Ansible Core(Red Hat Ansible Automation Platform 2.2 provides Ansible Core 2.13 in the ansible-core RPM package and in its ee-minimal-rhel8 and ee-supported-rhel8 automation execution environments.)
Ansible Content Collections
Automation Content Navigator (ansible-navigator running your playbooks in a container )
Automation Execution Environments(a container image that contains Ansible Core, Ansible Content Collections, and any Python libraries, executables, or other dependencies needed to run your playbook.)
Automation Controller (Red Hat Ansible Tower, web UI and a REST API that can be used to configure, run, and evaluate your automation jobs)
Automation Hub (console.redhat.com provides access to Red Hat Certified Ansible Content Collections)

Prepare Control Node

If use your control node as the execution environment :
```
[user@controlnode ~]$ sudo dnf install ansible-core
```

If container: install ansible-navigator on control node

Install automation content navigator on your control nodes.

[user@controlnode ~]$ sudo dnf install ansible-navigator

Verify that automation content navigator is installed on the system.

[user@controlnode ~]$ ansible-navigator --version
ansible-navigator 2.1.0

[user@controlnode ~]$ podman login registry.redhat.io
Username: your-registry-username
Password: your-registry-password
Login Succeeded!

Download the container image for the execution environment that you plan to use with automation content navigator. ( ansible-navigator imagesmight also automatically download the default execution environment when you run the command.)

[user@controlnode ~]$ podman pull \
> registry.redhat.io/ansible-automation-platform-22/ee-supported-rhel8:latest

Display the list of locally available container images to verify that the image was downloaded.

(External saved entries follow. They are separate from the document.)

/-- Header bytes that are those of some value in each required field: byte by byte, or field by field. -/
theorem headerBytes_iff {len : Nat} {rd b : Nat → Byte} {v : RequiredField → Nat}
    (hb : ∀ f ∈ requiredFields len, ∀ x, f.Covers x → b x = BitVec.ofNat 8 (v f / 256 ^ (x - f.offset)))
    (hv : ∀ f ∈ requiredFields len, v f < 256 ^ f.width) :
    (∀ a, a < 54 → ¬ freeField a → rd a = b a)
      ↔ ∀ f ∈ requiredFields len, readLE rd f.offset f.width = v f := by
  constructor
  · intro h f hf
    rw [readLE_eq_iff (hv f hf)]
    intro x h1 h2
    obtain ⟨hx, hfree⟩ := not_freeField_of_covers len f hf x ⟨h1, h2⟩
    rw [h x hx hfree, hb f hf x ⟨h1, h2⟩]
  · intro h a ha hfree
    obtain ⟨f, hf, h1, h2⟩ := exists_requiredField len ha hfree
    rw [hb f hf a ⟨h1, h2⟩]
    exact (readLE_eq_iff (hv f hf)).1 (h f hf) a h1 h2

theorem rawHeader_iff {len : Nat} (hl : len < 2147483648) {rd : Nat → Byte} :
    (∀ a, a < 54 → ¬ freeField a → rd a = rawHeader len a)
      ↔ ∀ f ∈ requiredFields len, readLE rd f.offset f.width = f.value :=
  headerBytes_iff (rawHeader_of_covers len) (requiredField_value_lt hl)

theorem zeroHeader_iff (len : Nat) {rd : Nat → Byte} :
    (∀ a, a < 54 → ¬ freeField a → rd a = 0#8)
      ↔ ∀ f ∈ requiredFields len, readLE rd f.offset f.width = 0 :=
  headerBytes_iff (b := fun _ => 0#8) (v := fun _ => 0) (fun _ _ _ _ => by simp) fun _ _ => by positivity

/-! ### The checks -/

theorem byte_eq_iff_readLE (rd : Nat → Byte) (a : Nat) (b : Byte) : rd a = b ↔ readLE rd a 1 = b.toNat := by
  rw [readLE_one, BitVec.toNat_inj]

/-- AcceptFwd: GeomOK and the required fields (40_header.md R71). -/
theorem acceptFwd_iff_fields {s : State} (hl : s.len.toNat < 2147483648) :
    acceptFwd s = true ↔ geomOK s = true
      ∧ ∀ f ∈ requiredFields s.len.toNat, readLE (s.byte .buf) f.offset f.width = f.value := by
  have byte := byte_eq_iff_readLE (s.byte .buf)
  have field := @get32_eq_iff_readLE (s.byte .buf)
  rw [acceptFwd_iff, geomOK_iff, forall_requiredFields]
  dsimp only
  constructor
  · rintro ⟨h54, b0, b1, f6, f10, f14, f26, f28, f30, f46, f50, hw, hh, f2, f34, hlen⟩
    have hgeom : 54 + s.geom.h * s.geom.stride = s.len.toNat := by
      rw [f2] at hlen
      exact_mod_cast hlen
    rw [show s.geom.h * s.geom.stride = s.len.toNat - 54 by omega] at f34
    exact ⟨⟨h54, hw, hh, hgeom⟩, (byte 0 _).1 b0, (byte 1 _).1 b1, (field hl).1 hlen,
      (field (by omega)).1 f6, (field (by omega)).1 f10, (field (by omega)).1 f14, Int.ofNat.inj f26,
      Int.ofNat.inj f28, (field (by omega)).1 f30, (field (by omega)).1 f34, (field (by omega)).1 f46,
      (field (by omega)).1 f50⟩
  · rintro ⟨⟨h54, hw, hh, hgeom⟩, b0, b1, f2, f6, f10, f14, f26, f28, f30, f34, f46, f50⟩
    rw [hgeom, show s.geom.h * s.geom.stride = s.len.toNat - 54 by omega]
    exact ⟨h54, (byte 0 _).2 b0, (byte 1 _).2 b1, (field (by decide)).2 f6, (field (by decide)).2 f10,
      (field (by decide)).2 f14, congrArg Int.ofNat f26, congrArg Int.ofNat f28, (field (by decide)).2 f30,
      (field (by decide)).2 f46, (field (by decide)).2 f50, hw, hh, (field hl).2 f2, (field (by omega)).2 f34,
      (field hl).2 f2⟩

/-- AcceptInv: GeomOK, and zero in the required fields (40_header.md R73). -/
theorem acceptInv_iff_fields (s : State) :
    acceptInv s = true ↔ geomOK s = true
      ∧ ∀ f ∈ requiredFields s.len.toNat, readLE (s.byte .buf) f.offset f.width = 0 := by
  have byte (a : Nat) : s.byte .buf a = 0#8 ↔ readLE (s.byte .buf) a 1 = 0 := byte_eq_iff_readLE _ a _
  have field (a : Nat) : get32 (s.byte .buf) a = 0 ↔ readLE (s.byte .buf) a 4 = 0 :=
    get32_eq_iff_readLE (v := 0) (by omega)
  have field16 (a : Nat) : get16 (s.byte .buf) a = 0 ↔ readLE (s.byte .buf) a 2 = 0 := Int.ofNat_inj
  rw [acceptInv_iff, forall_requiredFields, byte, byte, field, field, field, field, field, field, field, field,
    field16, field16]
  constructor
  · rintro ⟨-, b0, b1, f2, f6, f10, f14, f26, f28, f30, f34, f46, f50, hg⟩
    exact ⟨hg, b0, b1, f2, f6, f10, f14, f26, f28, f30, f34, f46, f50⟩
  · rintro ⟨hg, b0, b1, f2, f6, f10, f14, f26, f28, f30, f34, f46, f50⟩
    exact ⟨geomOK_len_ge hg, b0, b1, f2, f6, f10, f14, f26, f28, f30, f34, f46, f50, hg⟩

theorem len_lt_of_fits {s : State} (h : s.len.toNat ≤ s.params.bufCap) : s.len.toNat < 2147483648 := by
  have := s.params.bufCap_le
  omega

/-- Settles O24: the bytes of the required fields are those of `rawHeader`. -/
theorem validatorAcceptsTheBmpSubset : Obligations.ValidatorAcceptsTheBmpSubset := by
  intro s hl
  have hlt := len_lt_of_fits hl
  rw [acceptFwd_iff_fields hlt, rawHeader_iff hlt]

/-- Settles O26: the fields are at least 1, so the naturals of the geometry are their values. -/
theorem geometryFitsTheBuffer : Obligations.GeometryFitsTheBuffer := by
  intro s
  constructor
  · intro h
    obtain ⟨h54, hw, hh, hlen⟩ := (geomOK_iff s).1 h
    exact ⟨h54, hw, hh, (geomOK_width h).1, (geomOK_height h).1, hlen, s.geom.stride_mod, s.geom.stride_ge,
      s.geom.stride_lt⟩
  · rintro ⟨h54, hw, hh, -, -, hlen, -, -, -⟩
    exact (geomOK_iff s).2 ⟨h54, hw, hh, hlen⟩

/-! ### The two transforms -/

/-- Both transforms of component B: `e` times the required values added to their fields, and `e` times the
x-resolution added to the y-resolution. -/
def shiftedHeader (rd : Nat → Byte) (len : Nat) (e : Int) (m : Memory) : Memory :=
  headerWith m ((rd 0).toNat + e * 0x42) ((rd 1).toNat + e * 0x4D) (get32 rd 2 + e * len)
    (get32 rd 10 + e * 54) (get32 rd 14 + e * 40) (get16 rd 26 + e * 1) (get16 rd 28 + e * 24)
    (get32 rd 34 + e * (len - 54 : Nat)) (get32 rd 42 + e * get32 rd 38)

theorem stageNeutralise_byte {s : State} (hg : geomOK s = true) :
    (stageNeutralise s).byte .buf
      = Memory.read (s.unwritten .buf) (shiftedHeader (s.byte .buf) s.len.toNat (-1) s.buf) := by
  have hlen := geomOK_len hg
  funext a
  rw [stageNeutralise, State.setMem_byte_self, neutraliseHeader_eq, Nat.add_comm _ 54, hlen,
    show s.geom.h * s.geom.stride = s.len.toNat - 54 by omega]
  simp only [shiftedHeader, neg_one_mul]
  rfl

theorem stageRestore_byte {s : State} (hg : geomOK s = true) :
    (stageRestore s).byte .buf
      = Memory.read (s.unwritten .buf) (shiftedHeader (s.byte .buf) s.len.toNat 1 s.buf) := by
  have hlen := geomOK_len hg
  funext a
  rw [stageRestore, State.setMem_byte_self, restoreHeader_eq, Nat.add_comm _ 54, hlen,
    show s.geom.h * s.geom.stride = s.len.toNat - 54 by omega]
  simp only [shiftedHeader, one_mul]
  rfl

/-- The required fields after the nine writes: each is written at most once, and no write meets another. -/
theorem readLE_shiftedHeader (u : Nat → Byte) (len : Nat) (e : Int) (m : Memory) :
    ∀ f ∈ requiredFields len,
      (readLE (Memory.read u (shiftedHeader (Memory.read u m) len e m)) f.offset f.width : Int)
        = (readLE (Memory.read u m) f.offset f.width + e * f.value) % 256 ^ f.width := by
  have hkept (a : Nat) : (readLE (Memory.read u m) a 4 : Int)
      = (readLE (Memory.read u m) a 4 + e * (0 : Nat)) % 256 ^ 4 := by
    have := readLE_lt (Memory.read u m) a 4
    omega
  rw [forall_requiredFields]
  simp (disch := decide) only [shiftedHeader, headerWith, readLE_writeLE_ne, readLE_of_writeLE, get32_add_emod,
    get16, ← readLE_one (Memory.read u m)]
  exact ⟨rfl, rfl, trivial, hkept 6, rfl, rfl, rfl, rfl, hkept 30, trivial, hkept 46, hkept 50⟩

theorem readLE_shiftedHeader_yres (u : Nat → Byte) (len : Nat) (e : Int) (m : Memory) :
    (readLE (Memory.read u (shiftedHeader (Memory.read u m) len e m)) 42 4 : Int)
      = (readLE (Memory.read u m) 42 4 + e * readLE (Memory.read u m) 38 4) % 256 ^ 4 := by
  rw [shiftedHeader, headerWith, readLE_of_writeLE, get32_add_mul_emod]

/-- What component B forward leaves on an accepted header (30_encoding.md R60). -/
theorem stageNeutralise_headerNeutralised {s : State} (hl : s.len.toNat ≤ s.params.bufCap)
    (ha : acceptFwd s = true) : HeaderNeutralised s (stageNeutralise s) := by
  obtain ⟨hg, hreq⟩ := (acceptFwd_iff_fields (len_lt_of_fits hl)).1 ha
  refine ⟨(zeroHeader_iff s.len.toNat).2 fun f hf => ?_, fun a _ _ => stageNeutralise_frame s (by omega),
    fun a _ _ => stageNeutralise_frame s (by omega), ?_⟩
  · have h : (readLE ((stageNeutralise s).byte .buf) f.offset f.width : Int)
        = (readLE (s.byte .buf) f.offset f.width + -1 * f.value) % 256 ^ f.width := by
      rw [stageNeutralise_byte hg]
      exact readLE_shiftedHeader _ _ _ _ f hf
    rw [hreq f hf, neg_one_mul, add_neg_cancel, Int.zero_emod] at h
    exact_mod_cast h
  · have h : (readLE ((stageNeutralise s).byte .buf) 42 4 : Int)
        = (readLE (s.byte .buf) 42 4 + -1 * readLE (s.byte .buf) 38 4) % 256 ^ 4 := by
      rw [stageNeutralise_byte hg]
      exact readLE_shiftedHeader_yres _ _ _ _
    have := readLE_lt (s.byte .buf) 38 4
    omega

/-- What component B inverse leaves on an accepted neutralised header (40_header.md R76). -/
theorem stageRestore_headerRestored {s : State} (hl : s.len.toNat ≤ s.params.bufCap)
    (ha : acceptInv s = true) : HeaderRestored s (stageRestore s) := by
  obtain ⟨hg, hzero⟩ := (acceptInv_iff_fields s).1 ha
  have hlt := len_lt_of_fits hl
  refine ⟨(rawHeader_iff hlt).2 fun f hf => ?_, fun a _ _ => stageRestore_frame s (by omega),
    fun a _ _ => stageRestore_frame s (by omega), ?_⟩
  · have h : (readLE ((stageRestore s).byte .buf) f.offset f.width : Int)
        = (readLE (s.byte .buf) f.offset f.width + 1 * f.value) % 256 ^ f.width := by
      rw [stageRestore_byte hg]
      exact readLE_shiftedHeader _ _ _ _ f hf
    have hv : (f.value : Int) < 256 ^ f.width := by exact_mod_cast requiredField_value_lt hlt f hf
    rw [hzero f hf, one_mul, Nat.cast_zero, zero_add, Int.emod_eq_of_lt (by positivity) hv] at h
    exact_mod_cast h
  · have h : (readLE ((stageRestore s).byte .buf) 42 4 : Int)
        = (readLE (s.byte .buf) 42 4 + 1 * readLE (s.byte .buf) 38 4) % 256 ^ 4 := by
      rw [stageRestore_byte hg]
      exact readLE_shiftedHeader_yres _ _ _ _
    omega

/-! ### The two commands -/

theorem HeaderNeutralised.setCode {s t : State} (h : HeaderNeutralised s t) (c : Code) :
    HeaderNeutralised s (t.setCode c) := by
  rwa [HeaderNeutralised, State.setCode_byte]

theorem HeaderRestored.setCode {s t : State} (h : HeaderRestored s t) (c : Code) :
    HeaderRestored s (t.setCode c) := by
  rwa [HeaderRestored, State.setCode_byte]

theorem KeptOutside.setCode {m : MemId} {lo hi : Nat} {s t : State} (h : KeptOutside m lo hi s t) (c : Code) :
    KeptOutside m lo hi s (t.setCode c) := by
  rwa [KeptOutside, State.setCode_byte]

/-- A command that has run a transform of BUF alone changes BUF and STATUS. -/
theorem State.setCode_ok_of_keeps_buf {s t : State} (h : t = { s with buf := t.buf }) :
    t.setCode .ok = { s with buf := (t.setCode .ok).buf, status := 0#8 } :=
  congrArg (State.setCode · .ok) h

/-- Settles O27: the checks pass, and the transform subtracts from each required field its value. -/
theorem hdrnNeutralisesTheHeader : Obligations.HdrnNeutralisesTheHeader := by
  intro s hl ha
  have hrun := guarded_run stageNeutralise hl (geomOK_len_ge (acceptFwd_geomOK ha)) ha
  obtain ⟨-, -, -, hkept⟩ := stageNeutralise_onlyBuf s
  exact ⟨_, hrun, (stageNeutralise_headerNeutralised hl ha).setCode .ok, hkept.setCode .ok,
    State.setCode_ok_of_keeps_buf (stageNeutralise_keeps s)⟩

/-- Settles O28: the checks pass, and the transform adds to each required field, which is zero, its value. -/
theorem hdrrRestoresTheHeader : Obligations.HdrrRestoresTheHeader := by
  intro s hl ha
  have hrun := guarded_run stageRestore hl (geomOK_len_ge (acceptInv_geomOK ha)) ha
  obtain ⟨-, -, -, hkept⟩ := stageRestore_onlyBuf s
  exact ⟨_, hrun, (stageRestore_headerRestored hl ha).setCode .ok, hkept.setCode .ok,
    State.setCode_ok_of_keeps_buf (stageRestore_keeps s)⟩

end Sys2Proof.Machine
end

section
/-!
PROOF. Component D: the butterfly as a permutation of bits, and what BMTF leaves in BUF (30_encoding.md R62,
42_bit_transpose.md R91 to R94).
-/

namespace Sys2Proof.Machine

/-! ### The butterfly, bit by bit -/

/-- The bit that a layer of the butterfly moves to place `p`: a masked place and the one `k` above it swap. -/
def swapSource (k : Nat) (mask : BitVec 64) (p : Nat) : Nat :=
  if mask.getLsbD p then p + k else if k ≤ p ∧ mask.getLsbD (p - k) then p - k else p

/-- A layer permutes the bits when no masked place is the partner of another. -/
theorem getLsbD_swapLayer {k : Nat} {mask : BitVec 64}
    (hmask : ∀ p, p < 64 → mask.getLsbD p = true → k ≤ p → mask.getLsbD (p - k) = false) (x : BitVec 64)
    {p : Nat} (hp : p < 64) : (swapLayer k mask x).getLsbD p = x.getLsbD (swapSource k mask p) := by
  simp only [swapLayer, swapSource, BitVec.getLsbD_xor, BitVec.getLsbD_and, BitVec.getLsbD_ushiftRight,
    BitVec.getLsbD_shiftLeft, hp, decide_true, Bool.true_and]
  cases hm : mask.getLsbD p with
  | true =>
    -- a masked place takes the bit above it
    have hlow := hmask p hp hm
    by_cases hk : k ≤ p
    · simp [hlow hk, Nat.add_comm k p]
    · simp [Nat.lt_of_not_le hk, Nat.add_comm k p]
  | false =>
    by_cases hk : k ≤ p
    · cases mask.getLsbD (p - k) <;> simp [hk, Nat.not_lt.2 hk, Bool.xor_comm (x.getLsbD (p - k))]
    · simp [hk, Nat.lt_of_not_le hk]

/-- The place that the three layers read for place `p`. -/
def transposeSource (p : Nat) : Nat :=
  swapSource 7 0x00AA00AA00AA00AA#64 (swapSource 14 0x0000CCCC0000CCCC#64 (swapSource 28 0x00000000F0F0F0F0#64 p))

theorem getLsbD_transpose8_source (x : BitVec 64) {p : Nat} (hp : p < 64) :
    (transpose8 x).getLsbD p = x.getLsbD (transposeSource p) := by
  have h28 : swapSource 28 0x00000000F0F0F0F0#64 p < 64 := by revert p; decide
  have h14 : swapSource 14 0x0000CCCC0000CCCC#64 (swapSource 28 0x00000000F0F0F0F0#64 p) < 64 := by
    revert p; decide
  rw [transpose8, getLsbD_swapLayer (by decide) _ hp, getLsbD_swapLayer (by decide) _ h28,
    getLsbD_swapLayer (by decide) _ h14, transposeSource]

/-- Row and column change places (42_bit_transpose.md R91). -/
theorem transposeSource_eq : ∀ j, j < 8 → ∀ i, i < 8 → transposeSource (8 * j + i) = 8 * i + j := by
  decide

[user@controlnode ~]$ ansible-navigator images
  Image                    Tag      Execution environment         Created         Size
0│ee-supported-rhel8       latest   True                          5 weeks ago     1.32 GB

python>=3.8 installed
valid Red Hat Ansible Automation Platform subscription

Managed hosts

Linux/Unix hosts
- python installed(check Support Matrix for python version)
- If SELinux, the python3-libselinux package need to be installed firstly
- Regular user need sudo to get superuser access
Windows hosts
- Use ansible.windows Ansible Content Collection
- managed hosts require PowerShell 3.0 or later
- managed hosts need to have Windows PowerShell remoting configured.
- requires .NET Framework 4.0 or later to be installed
- More information on the Ansible website at https://docs.ansible.com/ansible/latest/user_guide/windows.html, or in the Red Hat training course Microsoft Windows Automation with Red Hat Ansible Automation Platform (DO417).
Network Devices
- Ansible automation supported routers and switches as well, This includes support for Cisco IOS, IOS XR, and NX-OS; Juniper Junos; Arista EOS; and VyOS-based networking devices, among others.
- most network devices cannot run Python, Ansible runs network modules on the control node, not on the managed hosts. Special connection methods are also used to communicate with network devices, typically using either CLI over SSH, XML over SSH, or API over HTTP(S).
- more information see Ansible for Network Automation on the Ansible community website, or the Red Hat training course Network Automation with Red Hat Ansible Automation Platform (DO457).